#### [What is required]
Once you reach the line that holds "id := 20, engine" in the listing below, output it and every line after it through the line that holds "isSet edgeDue F.TICK_CTL_ENABLE = true ∧ bitOf", word for word.

#### [Task inputs]

-- ==== Sys2Proof/Tests/Slice0.lean ====
section
/-! SUPPORT. Small tests: operands that WellFormed refuses, and for every statement with hypotheses a state and operands that
meet them. -/

namespace Sys2Proof.Tests

open Sys2Proof Sys2Proof.Machine

/-- The block after reset with the causeway trained. -/
def up : State := setF (setF State.reset (F.CWY_STAT_LINK_UP true) 1) (F.CWY_STAT_LINK_UP false) 1

theorem up_reaches : compDown up = false := by decide
theorem up_carries : cwyUp up = true := by decide

/-- A flit of the pixel class with SEQ 0 and LAST. -/
def flit0 : Flit :=
  { header := 0x100000#24, payload := List.replicate 128 1#8, crc := Config.crc24 0x100000#24 (List.replicate 128 1#8) }

theorem flit0_good : flitGood flit0 = true := by simp [flitGood, flit0, flitRsv, bitsOf]

/-! A good data flit that is next in sequence is delivered, and a corrupted one is asked for again -/

set_option maxRecDepth 2000 in
theorem witness_flit : cwyUp up = true ∧ mayPush (cwyDir up true) (cwyDir up false) [] 0 flit0 = true ∧ flitGood flit0 = true ∧
    flitClass flit0 < 3 ∧ flitSeq flit0 = (cwyDir up true).rxNext :=
  ⟨by decide, by decide, flit0_good, by decide, by decide⟩
set_option maxRecDepth 2000 in
theorem witness_flit_bad : cwyUp up = true ∧ mayPush (cwyDir up true) (cwyDir up false) [] 0 flit0 = true ∧ flitClass flit0 < 3 ∧
    flitGood { flit0 with header := 0x200000#24 } = false :=
  ⟨by decide, by decide, by decide, by simp [flitGood, flitRsv, bitsOf]⟩

/-! A replay that arrives whole delivers every unacknowledged flit from the failed one on, in order -/

/-- The causeway with one flit sent and asked for again. -/
def nakked : State := setCwyDir up true { retry := [(0, flit0)], nextSeq := 1, nakSeq := some 0 }

theorem witness_replay : cwyUp nakked = true ∧ (cwyDir nakked true).nakSeq = some 0 ∧ (cwyDir nakked true).rxNext = 0 ∧
    (cwyDir nakked true).nakCount < 7 ∧ retryFrom 0 (cwyDir nakked true).retry = [(0, flit0)] ∧
    [(0, flit0)].map (·.1) = (List.range 1).map (fun k => (0 + k) % 1024) :=
  ⟨by decide, by decide, by decide, by decide, rfl, by decide⟩

/-! An acknowledgement frees the accepted flits, and a silent or unanswerable link fails -/

/-- A trained causeway on which `n` NAKs have come in a row for a flit. -/
def nakkedTimes (n : Nat) : State := setCwyDir up true { retry := [(0, flit0)], nextSeq := 1, nakSeq := some 0, nakCount := n }

theorem witness_ack : cwyUp nakked = true ∧ (cwyDir nakked true).acks = [] ∧ (cwyDir nakked true).retry = [] ++ [(0, flit0)] ∧
    (∀ x ∈ ([] : List (Nat × Flit)), x.1 ≠ (cwyDir nakked true).rxNext) ∧ (cwyDir nakked true).rxNext = 0 :=
  ⟨by decide, by decide, rfl, by simp, by decide⟩
theorem witness_ack_sent : cwyUp (setCwyDir nakked true { cwyDir nakked true with acks := [1] }) = true ∧
    (cwyDir (setCwyDir nakked true { cwyDir nakked true with acks := [1] }) true).acks = 1 :: [] ∧
    (cwyDir (setCwyDir nakked true { cwyDir nakked true with acks := [1] }) true).retry = [(0, flit0)] ++ [] ∧
    (∀ x ∈ [(0, flit0)], x.1 ≠ 1) := ⟨by decide, by decide, rfl, by simp⟩
theorem witness_ack_timeout : cwyUp nakked = true ∧ (cwyDir nakked true).retry ≠ [] := by decide
theorem witness_eighth_nak : cwyUp (nakkedTimes 7) = true ∧ (cwyDir (nakkedTimes 7) true).nakSeq = some 0 ∧
    (cwyDir (nakkedTimes 7) true).nakCount = 7 := by decide

/-! Training brings the causeway up; training that takes too long fails it and holds the compute die -/

theorem witness_training : State.reset.pwr.compOn = true ∧ State.reset.pwr.dcReset = false ∧ State.reset.pwr.dcClkStop = false ∧
    isSet State.reset (F.CWY_STAT_FAILED true) = false ∧ isSet State.reset (F.CWY_STAT_LINK_UP true) = false := by decide

/-! Messages about time and tick edges are delivered when either lane carries them whole -/

/-- A trained causeway with an announcement of an edge at 20 µs sent. -/
def announced : State := { up with cwy := { up.cwy with ann := some { edge := 20000, tick := 1 } } }

theorem witness_signals : compDown announced = false ∧ (true || false) = true ∧
    announced.cwy.ann = some { edge := 20000, tick := 1 } := by decide
theorem witness_announce_deadline : compDown announced = false ∧ announced.timeP ≤ 15000 ∧
    announced.cwy.ann = some { edge := 20000, tick := 1 } ∧ 20000 ≤ 15000 + 5000 := by decide

/-! A port-die fault record crosses to the compute die, is acknowledged, and leaves its queue -/

/-- A port-die record that waits for its notification. -/
def portRec : FaultRec := { code := 0x0150, cls := 0, port := true, seq := 3 }

/-- A trained causeway with a port-die record to send. -/
def toSend : State := { up with flt := { up.flt with port := { queue := [portRec], seq := 4 } } }

theorem witness_notification : compDown toSend = false ∧ (true || false) = true ∧ toNotify toSend = some portRec := by decide
theorem witness_signal_repeat : compDown toSend = false ∧ toSend.flt.port.queue = portRec :: [] := by decide
theorem witness_announce_ack : compDown announced = false ∧ announced.cwy.ann.map (·.acked) = some false := by decide
theorem witness_announce_received :
    ({ announced with cwy := { announced.cwy with ann := some { edge := 20000, tick := 1, received := true } } } : State).cwy.ann.map
      (·.received) = some true := by decide

/-! A switched domain powers down losing its memories, and powers up again -/

theorem witness_power_down : powered State.reset 16 = true ∧ powered State.reset 20 = true := by decide
theorem witness_power_up : powered ({ State.reset with pwr := { off := [17] } } : State) 17 = false := by decide

/-! An access that the map and the filter allow reads or writes DRAM; one into a gap completes without effect -/

/-- The block with its DRAM ready. -/
def dramUp : State := setF up F.DRC_STAT_READY 1

theorem witness_dram_access : heldBack dramUp false { code := 1 } = false ∧ dramOut dramUp 0x3FFFFFE00 = false ∧
    reqOf { code := 1 } = some 7 ∧ dramWaits dramUp 7 0x3FFFFFE00 = false ∧ isSet dramUp F.DRC_STAT_READY = true ∧
    isSet dramUp F.DRC_CFG_IBECC = false ∧ dramUp.drc.xts = [] ∧
    (isHigh { code := 1 } || ((getP dramUp 0).st != 3 && inRegions (getP dramUp 0) 0x3FFFFFE00 512)) = true := by decide
theorem witness_gap : heldBack up false { code := 1 } = false ∧ region 0x001011800000 = .gap := by decide
theorem witness_not_ready : dramOut up 0 = false ∧ dramWaits up 7 0 = false ∧ isSet up F.DRC_STAT_READY = false ∧
    (isHigh { code := 1 } || ((getP up 0).st != 3 && inRegions (getP up 0) 0 64)) = true := by decide

/-! The footpath performs an access with a free tag, makes a master wait without one, and grants tags in turn -/

theorem witness_footpath : fpMaster { code := 1 } = true ∧ natural 64 8 = true ∧ fpTarget { code := 1 } 64 true = true ∧
    tileOf 64 = none ∧ up.fp.held = [] ∧ (1 : Nat) ∉ up.fp.granted ∧ up.fp.granted.length < 64 ∧ up.fp.waiting = [] := by decide

/-- The footpath with every tag granted to core 0 and core 3 waiting. -/
def fpFull : State := { up with fp := { granted := List.replicate 64 0, waiting := [3] } }

theorem witness_footpath_waits : fpFull.fp.held = [] ∧ (1 : Nat) ∉ fpFull.fp.granted ∧ fpFull.fp.granted.length = 64 ∧
    (1 : Nat) ∉ fpFull.fp.waiting := by decide
theorem witness_tag_grant : fpNext ({ up with fp := { waiting := [3] } } : State) = some 3 ∧
    fpTags ({ up with fp := { waiting := [3] } } : State) < 64 := by decide

/-- A privileged master of partition 0. -/
def boss : Master := { code := 8, priv := true }

/-! A tick edge takes the announced number and time, and arms the items of the plan in force -/

/-- A plan of one array item at the edge, and its item. -/
def item0 : PlanItem :=
  { id := 20, engine := 0, finish := false, batch := false, part := 0, start := 0, deadline := 100000, wfix := 1000, waclk := 0, arg := 0,
    preset := 0xFFFF, deps := [], outlist := 0xFFFF, every := 1, phase := 0 }
def plan0 : Plan :=
  { id := 1, fallback := 0xFFFF, period := 1000, ceil := 1500, floor := 1000, margin := 8, items := [item0], outs := [], presets := [], size := 64 }

/-- Edges enabled with a period of 1,000 µs, a plan in plan memory and in force, and an edge announced at 2 ms with number 7. -/
def edgeDue : State :=
  let s := setF (setF up F.TICK_CTL_PERIOD_US 1000) F.TICK_CTL_ENABLE 1
  { s with tick := { s.tick with plans := [plan0], base := some 1, announced := some (2000000, 7) } }

theorem witness_edge : isSet edgeDue F.TICK_CTL_ENABLE = true ∧ mepRefused edgeDue = false ∧ edgeDue.timeC ≤ 2000000 ∧
    edgeDue.tick.announced = some (2000000, 7) := by decide
theorem witness_plan : choosePlan edgeDue = some (plan0, false) ∧ plan0.period = periodUs edgeDue ∧ edgeDue.flt.safe = false := by decide
theorem witness_plan_mismatch : choosePlan (setF edgeDue F.TICK_CTL_PERIOD_US 2000) = some (plan0, false) ∧
    plan0.period ≠ periodUs (setF edgeDue F.TICK_CTL_PERIOD_US 2000) := by decide
theorem witness_armed : (armItems plan0 7 2000000).map (·.deadline) = [2100000] := by decide

/-! TICK_CTL sets mode, plan source and period while edges are off, and keeps them while edges run -/

theorem witness_tick_ctl : regGate up false 16 0x10 boss (0x823500#32).toNat = .pass ∧ isSet up F.TICK_CTL_ENABLE = false ∧
    bitOf (0x823500#32).toNat 0 = false ∧ bitsOf (0x823500#32).toNat 1 2 ≠ 3 := by decide
theorem witness_tick_on : regGate up false 16 0x10 boss (0x823501#32).toNat = .pass ∧ bitOf (0x823501#32).toNat 0 = true ∧
    bitsOf (0x823501#32).toNat 1 2 = 0 := by decide
theorem witness_tick_period : regGate edgeDue false 16 0x10 boss (0x7D001#32).toNat = .pass ∧
    isSet edgeDue F.TICK_CTL_ENABLE = true ∧ bitOf (0x7D001#32).toNat 0 = true ∧
    bitsOf (0x7D001#32).toNat 1 2 = getF edgeDue F.TICK_CTL_MODE ∧ bitsOf (0x7D001#32).toNat 3 1 = getF edgeDue F.TICK_CTL_PLAN_SRC ∧
    min (max (bitsOf (0x7D001#32).toNat 8 18) 1000) 200000 ≠ getF edgeDue F.TICK_CTL_PERIOD_US := by decide

/-! A read of the low half of a 64-bit counter gives it and latches the high half -/

theorem witness_low_reads : accGate up false 16 0x20 boss false 0 = .pass ∧ accGate up false 1 0x80 boss false 0 = .pass ∧
    accGate up false 1 0x88 boss false 0 = .pass ∧ accGate up false 1 0x90 boss false 0 = .pass := by decide

/-! An item whose time has come starts its engine, with the first word staged -/

/-- Item 0 of the plan armed at the edge at 1 ms, with the array enabled. -/
def itemDue : State :=
  let s := setF edgeDue F.ARR_CTL_ENABLE 1
  { s with tick := { s.tick with armed := [{ idx := 0, item := item0, start := 1000000, deadline := 1100000 }], edge := 1000000, running := true } }

theorem witness_item_start : (armedOf itemDue 0).isSome = true ∧ itemDue.timeC ≤ 1000000 ∧
    (armedOf itemDue 0).all (fun a => !hasPred itemDue a && chainFree itemDue a && !stepHolds itemDue a && !partBlocked itemDue a.item.part
      && codeEngine a.item.engine == some 0 && !a.started && decide (a.start ≤ 1000000)) = true ∧ engEnable itemDue 0 = true ∧
    (getE itemDue 0).st = .idle ∧ isSet itemDue (F.HXR_STAT_LEVEL_BAD 0) = false ∧ 0 < itemDue.hx.length ∧ itemDue.flt.safe = false := by decide

/-- The same with a second item on the array, the first having ended. -/
def chainDue : State :=
  let p := { plan0 with items := [item0, { item0 with id := 21 }] }
  let s := setF itemDue F.TICK_STAT_PLAN_ID 1
  { s with tick := { s.tick with plans := [p], armed := [{ idx := 1, item := { item0 with id := 21 }, start := 1000000, deadline := 1100000 }],
                                 log := { ended := [0], endAt := [(0, some 1000500)] } } }

theorem witness_chained_start : (armedOf chainDue 1).all (fun a => hasPred chainDue a && chainFree chainDue a && !stepHolds chainDue a
    && !partBlocked chainDue a.item.part && !a.started) = true ∧ (armedOf chainDue 1).isSome = true := by decide

/-- An engine with its first word staged. -/
def stagedAt (e : Nat) : State := setE up e { getE up e with st := .run, staged := some 160 }

theorem witness_staged : (getE (stagedAt 1) 1).staged = some 160 ∧ (getE (stagedAt 1) 1).pc < storeWords 1 := by decide
theorem witness_staged_array : (getE (stagedAt 0) 0).staged = some 160 ∧ (stagedAt 0).arr.prevPart ≠ some (getE (stagedAt 0) 0).part ∧
    (∀ x ∈ (stagedAt 0).arr.slots, x.st = .free) := by decide
theorem witness_staged_waits : ∃ x ∈ ([{ st := .live }] : List Slot), x.st ≠ .free := by decide

/-! An item that ends in time is disarmed with its slack; one that does not raises DEADLINE_MISS and is stopped or runs on -/

theorem witness_item_end : (armedOf itemDue 0).all (fun a => !a.missed && decide (1050000 ≤ a.deadline)) = true ∧
    (0 : Nat) ∈ ({ itemDue with tick := { itemDue.tick with reports := [0] } } : State).tick.reports := by decide
theorem witness_deadline_miss : (armedOf itemDue 0).all (fun a => !a.missed && decide (a.deadline < 1100001) && a.item.engine != 0x0D
    && !a.item.finish) = true ∧ (armedOf itemDue 0).isSome = true := by decide

/-- An item that has missed and runs on. -/
def runsOn : State :=
  { itemDue with tick := { itemDue.tick with armed := [{ idx := 0, item := { item0 with finish := true }, start := 1000000, deadline := 1100000, started := true, missed := true }] } }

#### [Written response]
  { id := 20, engine := 0, finish := false, batch := false, part := 0, start := 0, deadline := 100000, wfix := 1000, waclk := 0, arg := 0,
    preset := 0xFFFF, deps := [], outlist := 0xFFFF, every := 1, phase := 0 }
def plan0 : Plan :=
  { id := 1, fallback := 0xFFFF, period := 1000, ceil := 1500, floor := 1000, margin := 8, items := [item0], outs := [], presets := [], size := 64 }

/-- Edges enabled with a period of 1,000 µs, a plan in plan memory and in force, and an edge announced at 2 ms with number 7. -/
def edgeDue : State :=
  let s := setF (setF up F.TICK_CTL_PERIOD_US 1000) F.TICK_CTL_ENABLE 1
  { s with tick := { s.tick with plans := [plan0], base := some 1, announced := some (2000000, 7) } }

theorem witness_edge : isSet edgeDue F.TICK_CTL_ENABLE = true ∧ mepRefused edgeDue = false ∧ edgeDue.timeC ≤ 2000000 ∧
    edgeDue.tick.announced = some (2000000, 7) := by decide
theorem witness_plan : choosePlan edgeDue = some (plan0, false) ∧ plan0.period = periodUs edgeDue ∧ edgeDue.flt.safe = false := by decide
theorem witness_plan_mismatch : choosePlan (setF edgeDue F.TICK_CTL_PERIOD_US 2000) = some (plan0, false) ∧
    plan0.period ≠ periodUs (setF edgeDue F.TICK_CTL_PERIOD_US 2000) := by decide
theorem witness_armed : (armItems plan0 7 2000000).map (·.deadline) = [2100000] := by decide

/-! TICK_CTL sets mode, plan source and period while edges are off, and keeps them while edges run -/

theorem witness_tick_ctl : regGate up false 16 0x10 boss (0x823500#32).toNat = .pass ∧ isSet up F.TICK_CTL_ENABLE = false ∧
    bitOf (0x823500#32).toNat 0 = false ∧ bitsOf (0x823500#32).toNat 1 2 ≠ 3 := by decide
theorem witness_tick_on : regGate up false 16 0x10 boss (0x823501#32).toNat = .pass ∧ bitOf (0x823501#32).toNat 0 = true ∧
    bitsOf (0x823501#32).toNat 1 2 = 0 := by decide
theorem witness_tick_period : regGate edgeDue false 16 0x10 boss (0x7D001#32).toNat = .pass ∧
    isSet edgeDue F.TICK_CTL_ENABLE = true ∧ bitOf (0x7D001#32).toNat 0 = true ∧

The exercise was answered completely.